Today we slept in and decided to have a relaxing day bumming around an
area of Lima called Miraflores. It is probably the most affluent area
in Peru. We had a 20 minute walk to the beach this morning, stopped in
a grocery store (to our surprise very similar to Whole Foods) and then
had lunch at a steak restaraunt. The main attraction in the beach area
isn´t necessarily the beach itself. Miraflores sits along a cliff edge
and at the bottome of it is a rocky beach, some surfers, and a few
families and beachgoers. Along the ocean front cliffs is a beautiful
park which Selina and I called the "Lincoln Park" of Lima. We were
hoping to have an ocean view for lunch but the only thing that we
could find was very similar to a shopping mall with a Tony Romas and
Starbucks. Unfortunatley we headed in the wrong direction and
eventually ended up eating at an expensive steak house due to our
hungary bellies. Lets just say it´s a good thing I´m no longer a
vegetarian. The meat platter that the table next to us ordered was
very impressive. Although the beach front wan´t necessarily what we
expected it was still beautiful and we saw an awesome display of
paragliders flying off of the cliffs.
Right now Selina and I are at an internet cafe in one of the main park
areas of Miraflores. Since our hotel is a little pricey ($60 a night)

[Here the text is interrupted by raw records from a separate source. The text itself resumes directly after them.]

-- ==== Sys2Proof/Machine/RxRoce.lean ====
section
/-! DEFINITION. Machine/RxRoce.lean: received RoCE v2 packets (R164 to R166, R196), congestion notification (R211, R212), and the
arrival of a connection's context (R140, R345). -/

namespace Sys2Proof.Machine

/-- The first packet of a message. -/
def roceFirst : RoceOp → Bool
  | .sendFirst => true
  | .sendOnly => true
  | .sendOnlyImm => true
  | .writeFirst => true
  | .writeOnly => true
  | .writeOnlyImm => true
  | _ => false

/-- The last packet of a message. -/
def roceLast : RoceOp → Bool
  | .sendLast => true
  | .sendLastImm => true
  | .sendOnly => true
  | .sendOnlyImm => true
  | .writeLast => true
  | .writeLastImm => true
  | .writeOnly => true
  | .writeOnlyImm => true
  | _ => false

/-- A packet with immediate data. -/
def roceImm : RoceOp → Bool
  | .sendLastImm => true
  | .sendOnlyImm => true
  | .writeLastImm => true
  | .writeOnlyImm => true
  | _ => false

/-- A packet of a SEND. -/
def roceSend : RoceOp → Bool
  | .sendFirst => true
  | .sendMiddle => true
  | .sendLast => true
  | .sendLastImm => true
  | .sendOnly => true
  | .sendOnlyImm => true
  | _ => false

/-- A packet of an RDMA WRITE. -/
def roceWrite : RoceOp → Bool
  | .writeFirst => true
  | .writeMiddle => true
  | .writeLast => true
  | .writeLastImm => true
  | .writeOnly => true
  | .writeOnlyImm => true
  | _ => false

/-- A READ response. -/
def roceReadResp : RoceOp → Bool
  | .readRespFirst => true
  | .readRespMiddle => true
  | .readRespLast => true
  | .readRespOnly => true
  | _ => false

/-- A request or data packet, which takes a PSN of the sender. -/
def roceRequest (o : RoceOp) : Bool := roceSend o || roceWrite o || o == .readReq || o == .cmpSwap || o == .fetchAdd

/-- The packet taken just before a PSN: the span of the PSN before it, or the last one passed. -/
def Conn.spanBefore (c : Conn) (psn : Nat) : RxSpan := (c.rx.spans.find? (fun w => w.psn == c.psnSub psn 1)).getD c.rx.passed

/-- Where the payload of a RoCE v2 data packet goes, as a span: placement is in order (R154, R166, R196). -/
def State.roceTarget (s : State) (n : Nat) (c : Conn) (fr : RFrame) : Except (Bool × Nat) (RxSpan × Word32 × Nat) :=
  let psn := fr.psn.toNat
  let len := fr.payload.length
  let prev := c.spanBefore psn
  let first := roceFirst fr.op
  if roceSend fr.op then
    let at_ := if first then 0 else prev.off + prev.len
    match s.roceRecv n c psn with
    | none => .error (true, 1)
    | some (_, j) =>
      if at_ + len > netLen j.ent then .error (false, 8)
      else match s.remoteReason c.func (netKey j.ent) accLocalWrite (netOff j.ent + at_) len with
        | 0 => .ok (⟨psn, 0, at_, len, first, 0, 0, 0⟩, netKey j.ent, netOff j.ent + at_)
        | r => .error (false, r)
  else
    let key := if first then fr.rkey else prev.key
    let at_ := if first then fr.va.toNat else prev.off + prev.len
    let whole := if first then max len fr.dlen.toNat else len
    if roceImm fr.op && (s.roceRecv n c psn).isNone then .error (true, 1)
    else match s.remoteReason c.func key accRemoteWrite at_ whole with
      | 0 => .ok (⟨psn, key, at_, len, first, at_, fr.dlen.toNat, 0⟩, key, at_)
      | r => .error (false, r)

/-- What an acknowledgement of a RoCE v2 packet goes by. -/
def roceEcho (psn : Nat) : Echo := (psn, 0, false, false)

/-- A remote access error: the NAK goes out and the connection enters ERROR (R147, R154). -/
def State.roceRefuse (s : State) (n : Nat) (c : Conn) (psn reason : Nat) (recv : Bool) : State :=
  ((if reason ≤ 4 then s.count c.func cntRegionFault 1 else s).sendAck n 0x12 (reason * 2 ^ 24) psn (roceEcho psn)).roceFatal n psn recv

/-- A new data packet in order (R196). -/
def State.roceData (s : State) (n : Nat) (c : Conn) (p : LPort) (cls : Nat) (fr : RFrame) : State :=
  let psn := fr.psn.toNat
  match s.roceTarget n c fr with
  | .error (true, reason) => s.nakRnr n reason psn (roceEcho psn)
  | .error (false, reason) => s.roceRefuse n c psn reason (roceSend fr.op)
  | .ok (span, k, off) =>
    match s.pathRefusal k with
    | some reason => s.nakRnr n reason psn (roceEcho psn)
    | none =>
      let last : Option RxLast := if roceLast fr.op then
          some ⟨psn, if roceSend fr.op then 0x03 else 0x01, if roceImm fr.op then some fr.imm.toNat else none, span.base,
            span.off + span.len, 0⟩
        else none
      (s.takePacket n p cls fr.l2.length psn (some span) last).startWrite c.func k off fr.payload (.packet n psn)

/-- The responder's work of a READ request or atomic (R155, R164). -/
def State.roceWork (s : State) (c : Conn) (fr : RFrame) : Except Nat RespWork :=
  if fr.op = .readReq then
    match s.remoteReason c.func fr.rkey accRemoteRead fr.va.toNat fr.dlen.toNat with
    | 0 => .ok ⟨fr.psn.toNat, fr.rkey, fr.va.toNat, fr.dlen.toNat, none, 0, 0, 0, 0⟩
    | r => .error r
  else
    match s.remoteReason c.func fr.rkey accRemoteAtomic fr.va.toNat 8, s.region fr.rkey with
    | 0, some r =>
      if r.kind != .module || (r.place fr.va.toNat).1 % 8 != 0 then .error 6
      else .ok ⟨fr.psn.toNat, fr.rkey, fr.va.toNat, 8, some (if fr.op = .fetchAdd then 0 else 1), fr.operand.toNat, fr.compare.toNat, 0, 0⟩
    | 0, none => .error 1
    | r, _ => .error r

/-- A congestion notification packet answers a CE mark, at most one per CNP_INTERVAL (R211). -/
def State.sendCnp (s : State) (n : Nat) : State :=
  match s.conn n with
  | none => s
  | some c =>
    if s.time < c.rx.cnpUntil then s.modRx n (fun r => { r with cnpSuppressed := satAdd max32 r.cnpSuppressed 1 })
    else
      let d := s.sendOn n c 0 false (fun q => s.roceFrame c q .cnp 0 0 0 0 0 0 0 .ack (zeros 16))
      if d.2 then d.1.modRx n (fun r => { r with cnpUntil := s.time + c.cc.cnpIntervalUs * 1000 }) else d.1

/-- A duplicate: acknowledged once VPSN has passed it; a READ request is served again, an atomic answered with its saved result (R24,
R156, R174, R196). -/
def State.roceDuplicate (s : State) (n : Nat) (c : Conn) (fr : RFrame) : State :=
  let psn := fr.psn.toNat
  let s1 := s.modConn n (fun v => { v with stats := { v.stats with duplicates := satAdd max32 v.stats.duplicates 1 } })
  if fr.op = .readReq then (match s.roceWork c fr with
    | .ok w => s1.addWork n w
    | .error reason => s1.roceRefuse n c psn reason false)
  else if fr.op = .cmpSwap ∨ fr.op = .fetchAdd then (match c.rx.saved.find? (fun w => w.1 == psn) with
    | some w => (s1.sendResponse n 0x07 psn 0 0 true true (beBytes 8 w.2)).1
    | none => s1)
  else if c.psnSub (c.psnSub c.rx.vpsn 1) psn < 2 ^ 20 then s1.sendAck n 0x10 0 0 (roceEcho psn)
  else s1.modRx n (fun r => { r with owed := r.owed.filter (fun e => e.1 != psn) ++ [roceEcho psn] })

/-- The sequence check in 24-bit arithmetic, in-order placement, and the NAK for a gap (R196). -/
def State.roceSequence (s : State) (n : Nat) (c : Conn) (p : LPort) (cls : Nat) (fr : RFrame) : State :=
  let psn := fr.psn.toNat
  let d := c.psnSub psn c.rx.epsn
  if d ≥ 2 ^ 24 - 2 ^ 20 ∨ (d = 0 ∧ c.placing psn) then s.roceDuplicate n c fr
  else if d != 0 then
    let s1 := s.beyond n
    if c.rx.nakSeqSent then s1 else (s1.modRx n (fun r => { r with nakSeqSent := true })).sendAck n 0x13 0 0 (roceEcho psn)
  else if roceSend fr.op || roceWrite fr.op then s.roceData n c p cls fr
  else match s.roceWork c fr with
    | .error reason => s.roceRefuse n c psn reason false
    | .ok w =>
      let count := if w.atomic.isSome then 1 else c.packets w.len
      let s1 := s.noteLast n (some ⟨c.psnAdd psn (count - 1), 0x04, none, 0, 0, 0⟩)
      if w.atomic.isSome then s1.addWork n w else (s1.addWork n w).passReadPsns n c psn count

/-- An acknowledgement of every PSN before one: coalesced, so it covers every earlier packet (R164). -/
def roceAckInfo (psn : Nat) : AckInfo := ⟨psn, 0, 0, none, none, true, false, false, false, none, none⟩

/-- A response or acknowledgement. A response acknowledges its own PSN with those before it; a remote access error puts the connection in
ERROR (R147, R164, R196). -/
def State.roceReply (s : State) (n : Nat) (c : Conn) (p : LPort) (cls : Nat) (fr : RFrame) : State :=
  let psn := fr.psn.toNat
  let upTo := c.psnAdd psn 1
  if roceReadResp fr.op then (s.onAck n (roceAckInfo upTo)).response n c p cls fr.l2.length psn false fr.payload
  else if fr.op = .atomicAck then (s.onAck n (roceAckInfo upTo)).response n c p cls fr.l2.length psn true (beBytes 8 fr.operand.toNat)
  else if fr.op = .ack then (match fr.syndrome with
    | .ack => s.onAck n (roceAckInfo upTo)
    | .nakSeq => (s.onAck n (roceAckInfo psn)).resendFrom n psn
    | .rnr => (s.onAck n (roceAckInfo psn)).onNakRnr n psn 1
    | .nakAccess => (s.onAck n (roceAckInfo psn)).connError n)
  else s

/-- A packet judged bad may have placed its bytes (R17, R19, R196). -/
def State.roceBad (s : State) (n : Nat) (c : Conn) (fr : RFrame) : State :=
  if c.state != .ready || !(roceSend fr.op || roceWrite fr.op) || fr.psn.toNat != c.rx.epsn || c.placing fr.psn.toNat then s
  else match s.roceTarget n c fr with
    | .ok (_, k, off) => if (s.pathRefusal k).isSome then s else s.undefineRuns (s.localRuns k off fr.payload.length)
    | .error _ => s

/-- A request for a ROCE_RC connection in RESET: receiver-not-ready goes back to its sender, on the port it came on, at most once per
RETRY_US (R146, R184). A RoCE v2 packet does not name its sender's queue pair, so DQP is free (log entry 154). -/
def State.roceReset (s : State) (n : Nat) (c : Conn) (p : LPort) (fr : RFrame) : State :=
  if s.time < c.rx.rnrUntil then s
  else
    let (u, s1) := s.fresh
    let cls := (s.port p).classOf fr.ip.dscp.toNat
    let a : RFrame := { fr with
      l2 := .built fr.l2.sa (s.port p).mac ((s.port p).insertedTag cls)
      ip := ⟨fr.ip.v6, fr.ip.dst, fr.ip.src, fr.ip.dscp, 2, 64, !fr.ip.v6⟩
      op := .ack, dqp := BitVec.ofNat 24 (leNat ((List.range 3).map (fun i => Config.freeByte u i)))
      va := 0, rkey := 0, dlen := 0, operand := 0, compare := 0, imm := 0, syndrome := .rnr, payload := [], icrcOk := true }
    let b : RFrame := { a with l2 := { a.l2 with length := a.wireLen } }
    (s1.enqueueOwn p cls ⟨.roce b, b.wireLen, some c.func, none, false, false⟩).modConn n (fun v =>
      { v with
        rx := { v.rx with rnrUntil := s.time + rnrUs 5 * 1000 }
        stats := { v.stats with rnrSent := satAdd max32 v.stats.rnrSent 1 } })

/-- A packet with its connection's context at hand. Every packet that arrives marked CE is answered with a notification (R146, R174, R196,
R211). -/
def State.roceLive (s : State) (n : Nat) (c : Conn) (p : LPort) (cls : Nat) (fr : RFrame) (good : Bool) : State :=
  if c.state ≠ .reset ∧ (fr.pkey != c.pkey || !c.sourceOk fr.ip.src) then s.countPort p 7 1
  else if !good then s.roceBad n c fr
  else if c.state = .error then s
  else if c.state = .reset then (if roceRequest fr.op then s.roceReset n c p fr else s)
  else if c.state = .frozen ∨ s.fenced c.func ∨ (s.func c.func).cfg.d3hot then
    let s1 := if c.state = .ready ∧ fr.ip.ecn = 3 then s.sendCnp n else s
    (if roceRequest fr.op then s1.nakRnr n 4 fr.psn.toNat (roceEcho fr.psn.toNat)
      else if c.state = .ready then (s1.touchConn n).roceReply n c p cls fr else s1)
  else
    let s1 := if fr.ip.ecn = 3 then (s.touchConn n).sendCnp n else s.touchConn n
    if roceRequest fr.op then s1.roceSequence n c p cls fr else s1.roceReply n c p cls fr

/-- A RoCE v2 packet after the link layer and the policers. -/
def State.roceTransport (s : State) (p : LPort) (fr : RFrame) (good : Bool) : State :=
  let n := fr.dqp.toNat
  let cls := (s.port p).classOf fr.ip.dscp.toNat
  match s.conn n with
  | none => s.countPort p 7 1
  | some c =>
    if c.mode != .roce then s.countPort p 7 1
    else if c.ctx = .writingBack then
      let s1 := s.fetchContext n
      match s1.conn n with
      | none => s1
      | some v => s1.roceLive n v p cls fr good
    else if c.ctx != .cached then
      if good then s.missFrame n c fr.l2.length (fun v => { v with missedRoce := v.missedRoce ++ [(p, fr)] }) else s
    else s.roceLive n c p cls fr good

/-- A RoCE v2 packet arrives: the invariant CRC is judged together with the frame check sequence (R196, R218, R238 step 7). -/
def State.rxRoce (s : State) (p : LPort) (fr : RFrame) (act : State → RFrame → Bool → State) : State :=
  if !s.portUp p || !(s.port p).knowsTags fr.l2 || !s.addressed p fr.l2.da then s
  else match s.rxLink p { fr.l2 with fcsOk := fr.l2.fcsOk && fr.icrcOk } ((s.port p).classOf fr.ip.dscp.toNat) with
    | (s1, none) => s1
    | (s1, some good) =>
      let n := fr.dqp.toNat
      let d := s1.police p fr.l2 fr.ip fr.ipLen (if (s1.conn n).isSome then some n else none)
      if !d.2.1 then d.1
      else act (d.1.rxCross p (d.1.rxDie p n) fr.l2.length) (if d.2.2 then { fr with ip := { fr.ip with ecn := 3 } } else fr) (good && fr.l2.length == fr.wireLen)

/-- RX_ROCE_PACKET (R196). -/
def execRxRocePacket (p : LPort) (fr : RFrame) (s : State) : Out :=
  if fr.op == .cnp then next s
  else s.frameArrival p fr.l2 (s.ipClass p fr.ip) (.rxRocePacket p fr) (fun st => st.rxRoce p fr (fun w f g => w.roceTransport p f g))

/-- on_cnp of R212. Rates in Mb/s, alpha in 1/65,536. g is the connection's G_SHIFT: DESIGN CHOICE, R212 uses g and R208 gives G_SHIFT to
native connections (log entry 152). -/
def State.onCnp (s : State) (n : Nat) : State :=
  s.modConn n (fun c => { c with tx := { c.tx with
    target := c.tx.rate
    rate := max (c.tx.rate * (131072 - c.tx.alpha) / 131072) c.cc.rpMinMbps
    alpha := c.tx.alpha - c.tx.alpha / 2 ^ c.cc.gShift + 65536 / 2 ^ c.cc.gShift
    stage := 0, cnpSeen := true } })

/-- RX_CNP (R212). -/
def execRxCnp (p : LPort) (fr : RFrame) (s : State) : Out :=
  if fr.op != .cnp then next s
  else s.frameArrival p fr.l2 (s.ipClass p fr.ip) (.rxCnp p fr) (fun st => st.rxRoce p fr (fun w f good =>
    match w.conn f.dqp.toNat with
    | none => w.countPort p 7 1
    | some c => if !good then w else if c.mode != .roce || !c.sourceOk f.ip.src then w.countPort p 7 1
      else if c.state != .ready then w else w.onCnp f.dqp.toNat))

/-- RP_TIMER_EXPIRY (R212). -/
def execRpTimerExpiry (conn : Nat) (s : State) : Out :=
  s.engine (fun st => match st.conn conn with
    | none => st
    | some c =>
      if c.mode != .roce || c.state != .ready then st
      else if c.tx.cnpSeen then st.modTx conn (fun t => { t with cnpSeen := false })
      else
        let t := c.tx
        let target := if t.stage + 1 > c.cc.rpFastStages then min (t.target + c.cc.rpRaiMbps) (st.portMbps (st.portNow conn c 0)) else t.target
        st.modTx conn (fun v => { v with
          alpha := t.alpha - t.alpha / 2 ^ c.cc.gShift, stage := t.stage + 1, target := target, rate := (t.rate + target) / 2 }))

/-- CONTEXT_FETCH_DONE (R140, R345): frames of either transport wait in arrival order of their own kind. -/
def execContextFetchDone (conn : Nat) (obs : BlockObs) (s : State) : Out :=
  s.engine (fun st =>
    let roce := match st.conn conn with
      | some c => if c.ctx = .fetching then c.missedRoce else []
      | none => []
    let s1 := (st.contextFetched conn obs).modConn conn (fun c => if roce.isEmpty then c else { c with missedRoce := [] })
    forEach roce s1 (fun w (q : LPort × RFrame) => w.roceTransport q.1 q.2 true))

end Sys2Proof.Machine
end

we found ourselves a hostel for our return visit over New Years Eve.
Other than that we´ve enjoyed the outdoor parks, shops, neighborhoods
and cafes that the area has to offer. Its about time to head back to
our hotel to wash up and relax a bit before finding dinner this
evening. We´ll be calling it an early night since we have an hour
flight out to Arequipa tomorrow morning.
There hasn´t been anything too shocking on our trip. Other than the
language barrier things are relatively easy to figure out. I´ve
learned how to say, "no, hablas espanol" "I do not speak Spanish¨"
Selina has been keeping us afloat from having some phrases down after
her 5 weeks in Panama this summer.
Sunday, December 20, 2009
After a very long journey (left apartment to blue line at 11pm, airport at 12;30, 2 am flight, 3 airports and 7 hours of layer over time) We arrived in Lima Peru!! Our hotel owner meet us at the airport and drove us to the hotel. We put down our backpacks and ventured out the door looking for a pisco sour!!! Found them around the corner at a Mexican Resturant we sat outside on the patio eating fresh gauc and sipping our drinks.